Sunday, March 25, 2018

Pennsylvania School Has Strange, Rocky Solution To School Shootings

A sample of the river rocks at a school district in Pennsylvania.
Students are expected to throw these rocks if a mass shooter
invades a school in the district. 
As you surely saw on the news, hundreds of thousands of people, a large proportion of them teenagers. demonstrated Saturday to push for gun restrictions they hope would stop or at least diminish all the mass shootings this country experiences.

However, as you also might have heard on the news, a Pennsylvania school district has already solved the problem. Or at least they think so. Color me and almost everybody else, um, skeptical.

The Blue Mountain School District in Schuylkill County, Pennsylvania says river rocks will do the trick.

You know river rocks. Those are the stones you find in brooks and streams that have been worn down smooth by the water. That smoothness makes them easy to pick up, grasp and throw at somebody you don't like.

Including mass shooters, at least in the minds of the people in this school district.

I'm not sure how a few river rocks thrown at a maniac assailant armed with an AR-15 would end the rampage, but what do I know?

BuzzFeed News quoted District School Superintendent David Helsel this way:

"If an armed intruder attempts to gain entrance to any of our classrooms, they will face a classroom full of student armed with rocks. And they will be stoned."

OK, now I'm confused. Does he mean the armed intruder will be stoned, as in, having a bunch of rocks thrown at him like those barbaric executions back in the olden days?

Or does he mean the people throwing the rocks will be stoned, as in totally high on weed? If the students are high, I can't imagine their aim would be all that good.
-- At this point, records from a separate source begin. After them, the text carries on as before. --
/-- The free blocks of lowest wear on stack `k`, one on every plane of a die in service (R258). -/
def State.stackFree (s : State) (k : Nat) : Option (List Nat) :=
  ((((List.range s.diesPerStack).filter fun d => s.dieServes k d).filterMap (s.dieFree k))).foldl
    (fun (m : Option (List Nat)) l =>
      match m with
      | none => some l
      | some x => if s.wearOf l < s.wearOf x then some l else some x) none

/-- Blocks of the write cache (Table 11.2), at 4 MiB each, at most. -/
def State.cacheLimit (s : State) : Nat := if s.mfg.cap128 then 122070 else 61035

/-- Pool blocks that serve as write cache. -/
def State.cacheBlocks (s : State) : Nat :=
  (s.flash.blocks.filter fun e => e.2.st == 0 && !e.2.qlc && s.roleOf e.1 == 0).length

/-- The blocks open on stack `k` as pSLC or QLC. -/
def State.openOn (s : State) (k : Nat) (qlc : Bool) : List Nat :=
  tget [] (if qlc then s.flash.openQlc else s.flash.openPslc) k

/-- The blocks open on stack `k` replaced; none for a closed one. -/
def State.setOpen (s : State) (k : Nat) (qlc : Bool) (bs : List Nat) : State :=
  s.modFlash fun f =>
    if qlc then { f with openQlc := tset f.openQlc k bs, fillQlc := tset f.fillQlc k 0 }
    else { f with openPslc := tset f.openPslc k bs }

/-- Open blocks on stack `k`: those open now while their die serves, otherwise the free ones of lowest wear. The write
cache takes no block beyond its figure (R257). -/
def State.openBlocks (s : State) (k : Nat) (qlc : Bool) : Option (State × List Nat) :=
  let cur := s.openOn k qlc
  if cur ≠ [] ∧ (cur.all fun b => s.dieServes k (s.blockDie b)) = true then some (s, cur)
  else if qlc = false ∧ s.cacheLimit < s.cacheBlocks + 4 then none
  else
    match s.stackFree k with
    | none => none
    | some bs =>
      let s1 := bs.foldl (fun t b => t.modBlk b fun y => { y with
        st := 0, qlc := qlc, nextPage := 0, written := s.flash.jseq }) s
      some ((s1.setOpen k qlc bs).recount, bs)

/-- Stacks in service, in ascending order. -/
def State.stacksUp (s : State) : List Nat :=
  (List.range 32).filter fun k => (List.range s.diesPerStack).any fun d => s.dieServes k d

/-- The stack whose parity page a new stripe takes, which is not stack `k`: it rotates from stripe to stripe. -/
def State.parityFor (s : State) (id k : Nat) : Nat :=
  match s.stacksUp.filter fun x => x != k with
  | [] => 0
  | l => l.getD (id % l.length) 0

/-- Stacks that can still take a data page of a stripe. -/
def State.stripeRoom (s : State) (x : Stripe) : List Nat :=
  s.stacksUp.filter fun k => k != x.parityStack && !(x.members.any fun p => s.pageStack p == k)
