/-- The request `q` of the engine of region `r` granted: its descriptor is checked, request 0 of a gather
reads its list, and the burst runs (R193, R198); `k` records that it has moved. -/
def State.grantRequest (s : State) (r : Nat) (q : Req) (k : Moved → State → State) : Grant × State :=
  let l := tget {} (s.region r).haul.lines q.line
  let x := lineDescOf l.desc
  let ps := s.benchParams q.bench
  if lineDescOk l.desc = false then (.stop 0x01 false x.srcBase x.srcSpace, s)
  else if x.mode = 3 ∧ q.index = 0 then
    match firstOutside 1 x.list 520 with
    | some e => (.stop 0x03 false e 1, s)
    | none =>
      s.haulRead q.bench 1 x.list 520 fun t =>
        let m := (t.bench q.bench).t0
        if gatherOk m x.list then
          let g := gatherEntries m x.list
          (t.modHaul r fun h => { h with
            lines := tmod {} h.lines q.line fun y => { y with gather := g } }).moveBurst r q x ps (x.burstOf g q.index) k
        else (.stop 0x02 false x.list 1, t)
  else s.moveBurst r q x ps (x.burstOf l.gather q.index) k

/-! ## Arbitration (R200, R201, R204) -/

/-- The oldest request of channel `c` whose burst has not run. -/
def Haul.candidate (h : Haul) (c : Nat) : Option Req :=
  if h.isArmed c then
    h.reqs.find? fun q => h.channelOf q.line == c && !(h.done.any fun m => m.order == q.order)
  else none

/-- Priority of a request's line. -/
def Haul.prioOf (h : Haul) (q : Req) : Nat := descField (tget {} h.lines q.line).desc 2 1

/-- The candidates in the order of R201: a channel passed over at 64 boundaries, then priority, then
round robin after the channel granted last. -/
def Haul.order (h : Haul) : List (Nat × Req) :=
  let key := fun (e : Nat × Req) =>
    (if 64 ≤ tget 0 h.passed e.1 then 0 else 1 + (255 - h.prioOf e.2)) * 16 +
      (e.1 + 15 - h.lastChannel) % 16
  sortBy (fun a b => decide (key a ≤ key b))
    ((List.range 16).filterMap fun c => (h.candidate c).map fun q => (c, q))

/-- True when the candidate of a channel could be granted at this boundary. -/
def State.isReady (s : State) (r : Nat) (q : Req) : Bool := (s.grantRequest r q fun _ t => t).1 != .waiting

/-- The boundary counts after channel `c` has been granted: every other ready channel was passed over. -/
def State.passOver (s : State) (r c : Nat) : Table Nat :=
  let h := (s.region r).haul
  h.order.foldl (fun t e =>
    if e.1 = c then tset t c 0
    else if s.isReady r e.2 then tset t e.1 (tget 0 t e.1 + 1) else t) h.passed

/-! ## Bus errors (R205, R206) -/

/-- RG_HE_ERR0 of a failing request (Table 8.6). -/
def err0Of (code channel line bench : Nat) (write : Bool) (index : Nat) : DWord :=
  BitVec.ofNat 64 (code + 256 * channel + 4096 * line + 262144 * bench + 2097152 * b2n write +
    4294967296 * index)

/-- RG_HE_ERR1 of a failing access. -/
def err1Of (addr : Int) (space : Nat) : DWord :=
  BitVec.ofNat 64 (wrapNat 48 addr + 2 ^ 48 * space)

/-- Functions with a program bound in region `r`. -/
def State.functionsIn (s : State) (r : Nat) : List Nat :=
  ((List.range 5).filterMap fun i => (s.bench (5 * r + i)).bind.map (·.fn)).eraseDups

/-- The engine of region `r` stops at a bus error (R206): every channel halts, the record is written
unless one is held, the stop is journalled and its event raised. -/
def State.haulStop (s : State) (r : Nat) (q : Req) (code : Nat) (write : Bool) (addr : Int)
    (space : Nat) : State :=
  let s1 := s.modHaul r fun h =>
    if h.errValid then { h with armed := 0, stopped := true, overrun := true, stops := h.stops + 1 }
    else { h with
      armed := 0, stopped := true, errValid := true, stops := h.stops + 1
      err0 := err0Of code (h.channelOf q.line) q.line (q.bench % 5) write q.index
      err1 := err1Of addr space }
  let s2 := s1.journal (s1.stamped (dieOf r)
    { kind := 0x0A, region := r, bench := q.bench, detail := code
      address := BitVec.ofNat 64 (wrapNat 48 addr) })
  s2.raiseAlso (0x20 + r) 0xC2 (s.functionsIn r)

/-- The candidates tried in order: those that must wait are passed over, the first other one is served.
-/
def State.serveHaul (s0 : State) (r : Nat) : List (Nat × Req) → State → State
  | [], s => s
  | (c, q) :: rest, s =>
    match s.grantRequest r q fun m t => t.modHaul r fun h => { h with
        done := h.done ++ [m], lastChannel := c, passed := s0.passOver r c } with
    | (.waiting, t) => s0.serveHaul r rest t
    | (.moved, t) => t
    | (.ended, t) => t
    | (.reset, t) => t
    | (.stop code write addr space, t) => t.haulStop r q code write addr space

/-- BURST_GRANT (R201): at a burst boundary of the engine of region `region`, a ready channel is granted
and its burst moves its data; a bus error stops the engine. -/
def execBurstGrant (region : Nat) (s : State) : Host.Outcome State Fault Refusal :=
  .next (if (s.region region).st = .active ∧ (s.region region).haul.stopped = false then
      s.after ((s.serveHaul region (s.region region).haul.order s).busy region)
    else s)

/-- The oldest request of a line with the record of its burst, once that has finished its data-path cycles. -/
def Haul.finished (h : Haul) (line : Nat) : Option (Req × Moved) :=
  (h.reqs.find? fun q => q.line == line).bind fun q => (h.done.find? fun m => m.order == q.order).map fun m => (q, m)

/-- A request whose burst has moved completes (R203): it leaves its line, and the counters of Table 8.7 advance. -/
def State.requestDone (s : State) (r : Nat) (q : Req) (m : Moved) : State :=
  (s.modHaul r fun h => { h with
    reqs := h.reqs.filter fun o => o.order != q.order
    done := h.done.filter fun o => o.order != q.order
    bursts := h.bursts + 1, bytes := h.bytes + BitVec.ofNat 64 m.burst.bytes }).busy r

/-- REQUEST_COMPLETE (R199, R203): the oldest request of line `line` completes once its burst has run; a
request with append that moved a row appends its row first, and stays pending while the row queue is full. Writes that
the target across the die bridge answers with an error stop the engine instead, and the request stays pending (R205,
R206). -/
def execRequestComplete (region line : Nat) (s : State) : Host.Outcome State Fault Refusal :=
  .next (match (s.region region).haul.finished line with
  | none => s
  | some (q, m) =>
    let app := m.append && m.burst != .idle
    if (s.region region).st ≠ .active ∨ (app = true ∧ 512 ≤ (s.bench q.bench).gate.rows.length) then s
    else if m.crossing.any (Config.bridgeError region) then
      ((s.modHaul region fun h => { h with done := h.done.filter fun o => o.order != q.order }).undefine q 2
        (m.burst.spans m.dst)).haulStop region q 0x07 true m.dst 2
    else (if app then s.appendRow q.bench else s).requestDone region q m)

/-! ## Register writes of the host driver (R195, R207) -/

/-- Channels of the groups that function `fn` may arm: those that it or its VFs hold, and those that no
program holds (R207, R293). -/
def State.armable (s : State) (fn r c : Nat) : Bool :=
  match s.groupHolder r (c / 4) with
  | none => true
  | some k => (pfGroup fn).contains (k / 16)

/-- Channels set in a mask for which `p` holds. -/
def maskWhere (mask : Nat) (p : Nat → Bool) : Nat :=
  ((List.range 16).filter fun c => bitOf mask c && p c).foldl (fun v c => v + 2 ^ c) 0

/-- RG_HE_STAT written: the W1C bits (R8). Clearing err_valid clears stopped and re-arms the channels of
unbound groups (R207). -/
def State.writeHeStat (s : State) (r : Nat) (v : Nat) : State :=
  s.modHaul r fun h =>
    let clear := bitOf v 17 && h.errValid
    { h with
      errValid := h.errValid && !bitOf v 17
      descDropped := h.descDropped && !bitOf v 18
      overrun := h.overrun && !bitOf v 19
      stopped := h.stopped && !clear
      armed := if clear then h.armed ||| maskWhere 0xFFFF fun c => (s.groupHolder r (c / 4)).isNone
        else h.armed }

/-- RG_HE_ARM written (R207): ignored while err_valid is 1. -/
def State.writeHeArm (s : State) (fn r v : Nat) : State :=
  if (s.region r).haul.errValid then s
  else s.modHaul r fun h => { h with armed := h.armed ||| maskWhere v (s.armable fn r) }

/-- A line descriptor written (R192, R195). -/
def State.writeLine (s : State) (r l : Nat) (d : BitVec 512) : State :=
  s.modHaul r fun h =>
    if h.isArmed (h.channelOf l) then
      if 0 < h.pending l then { h with descDropped := true }
      else { h with lines := tset h.lines l { desc := d, index := 0, gather := [] } }
    else { h with lines := tmod {} h.lines l fun x => { x with desc := d } }
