/-- DIRECT_MEDIA_RESERVE (R312). -/
def execDirectMediaReserve (c : Src) (dw10 : Word) (s : State) : Host.Outcome State Fault Refusal :=
  .next (directCmd c (fun t =>
    if fld dw10 31 1 ≠ 0 then t.done c .invalidField
    else if bitOf dw10.toNat 0 then
      let n := 4 * t.diesInService
      if t.directBlocks.isEmpty = false then t.done c .commandSequenceError
      else if 100 * (t.poolFree - n) < 4 * (t.poolBlocks - n) then t.done c .capacityExceeded
      else
        let bs := t.reserveBlocks
        (bs.foldl (fun u b => u.eraseDirect b 3 0) t).recount.doneDw c .success (BitVec.ofNat 32 bs.length) 0
    else t.releaseDirect.doneDw c .success (BitVec.ofNat 32 t.directBlocks.length) 0) s)

/-- A Direct command on a block of role 3; Invalid Command Opcode on any other block (R311). -/
def directOn (c : Src) (dw10 : Word) (f : Nat → State → State) (s : State) : State :=
  directCmd c (fun t =>
    let b := fld dw10 22 0
    if fld dw10 31 23 ≠ 0 then t.done c .invalidField
    else if t.roleOf b ≠ 3 then t.done c .invalidOpcode
    else f b t) s

/-- DIRECT_PROGRAM (R288, R310, R311): a pSLC wordline of 16 KiB, or the next QLC wordline of 64 KiB, with the passes of
R260; the die reports `status`. A pSLC wordline is programmed once (R259): programmed again it holds free bytes
(DESIGN CHOICE, notes/assumptions/114.md). -/
def execDirectProgram (c : Src) (dw10 dw11 : Word) (data : Buf) (status : Word) (s : State) :
    Host.Outcome State Fault Refusal :=
  .next (directOn c dw10 (fun b t =>
    let w := fld dw11 7 0
    let qlc := bitOf dw11.toNat 16
    let x := t.blk b
    if fld dw11 15 8 ≠ 0 ∨ fld dw11 31 17 ≠ 0 ∨ data.len ≠ (if qlc then 65536 else 16384) ∨
        (qlc = true ∧ x.nextPage ≠ 4 * w) then t.done c .invalidField
    else
      let pages := if qlc then (List.range 4).map fun i => (4 * w + i, 16384 * i) else [(w, 0)]
      let again := !qlc && thas t.flash.media (1024 * b + w)
      let t1 := t.modFlash fun f => { f with
        directDraws := f.directDraws + b2n again
        media := pages.foldl (fun m e => tset m (1024 * b + e.1)
          (if again then Mem.putBytes [] 0 (freeBytes (drawOf 62 f.directDraws) (1024 * b + e.1) 16384)
          else Mem.copyIn [] 0 data.bytes e.2 16384)) f.media }
      let t2 := t1.modBlk b fun y => { y with
        qlc := qlc, nextPage := if qlc then 4 * w + 4 else Nat.max y.nextPage (w + 1) }
      (t2.modStack (t.blockStack b) fun z => { z with
        programs := z.programs + BitVec.ofNat 64 (if qlc then qlcPasses w else 1) }).doneDw
        c .success status 0) s)

/-- The bytes of a direct page: what was programmed there, free values where nothing was (R288). -/
def State.directBytes (s : State) (ppa : Nat) : List Byte :=
  if thas s.flash.media ppa then Mem.getBytes (tget [] s.flash.media ppa) 0 16384
  else freeBytes (drawOf 62 s.flash.directDraws) ppa 16384

/-- DIRECT_READ (R288, R310, R311). -/
def execDirectRead (c : Src) (dw10 dw11 dw12 : Word) (s : State) : Host.Outcome State Fault Refusal :=
  .next (directOn c dw10 (fun b t =>
    let w := fld dw11 7 0
    let qlc := bitOf dw11.toNat 16
    if fld dw11 15 10 ≠ 0 ∨ fld dw11 31 17 ≠ 0 ∨ fld dw12 31 1 ≠ 0 ∨ (qlc = false ∧ fld dw11 9 8 ≠ 0) then
      t.done c .invalidField
    else if qlc ∧ (t.blk b).settled w = false then t.done c .commandSequenceError
    else
      let ppa := 1024 * b + (if qlc then 4 * w + fld dw11 9 8 else w)
      let bytes := t.directBytes ppa
      let t1 := (t.countRead ppa).modFlash fun f => { f with directDraws := f.directDraws + 1 }
      t1.answer c (.data (Buf.ofBytes (if bitOf dw12.toNat 0 then Config.rawCodewords bytes else bytes)))) s)

/-- DIRECT_ERASE (R288, R310): the die reports `status`. -/
def execDirectErase (c : Src) (dw10 : Word) (status : Word) (s : State) :
    Host.Outcome State Fault Refusal :=
  .next (directOn c dw10 (fun b t => (t.eraseDirect b 3 0).doneDw c .success status 0) s)

end Sys2Proof.Machine
end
Anyway, Helsel continues: "We have some people who have pretty good arms. They can chuck some rocks pretty fast."

I don't want to disparage the fine student athletes in the Schuylkill County Blue Mountain School District. I'm sure members of the district's baseball teams can throw a mean curve ball. I bet the baseball and softball teams there are second to none.

Still, despite the athletic prowess of these students, I'm not sure if the speed of their rock throws can outmatch the speed of bullets from an AR-15.

But again, what do I know?

To be fair, this school district has other mass shooting protocols, including lockdowns and lock-ins, where students and teachers lock classroom doors in the hopes an armed assailant can't get in.

Still, the armed maniac could still get it, and Helsel doesn't want the people in the classrooms to be sitting ducks, nosiree!

So, each classroom has a five-gallon bucket of river stones. Helsel figures there might be 25 students  and a teacher in any given classroom, so that's a lot of people throwing stones.

But what happens when the bucket is emptied out.? Assuming anybody has survived to this point. Helsel insists it's better than nothing. "Under the circumstances, it is a better response than passively crawling under a desk and allowing someone to break into a classroom."

However, like all shootings and attacks, is Helsel right? A person shooting wildly with an AR-15 or something might not notice a kid cowering in the dark under a desk, but he or she would surely notice a kid pegging rocks at him.

Personally, I'd rather a person with a semi-automatic firearm not notice me.

It appears that at least some parents in the Blue Mountain School District are as dubious about this river rock safety plan as I am.

Regan Cameron Hutchins tweeted: "Welcome to Schuylkill County, where the people are dumb but the rocks are plentiful......When (daughter) Riley told us about the rocks - we thought she was kidding because it sounded like a fucking joke, right?"

I'm with you Regan. I almost didn't write this post because for the longest time I thought this story was something dreamed up and written by the staff at The Onion.

Helsel complained to BuzzFeed that media outlets were reporting on the river rock plan and "taking it out of context to make it look silly."

Oh, no, Mr. Superintendent. It really IS silly.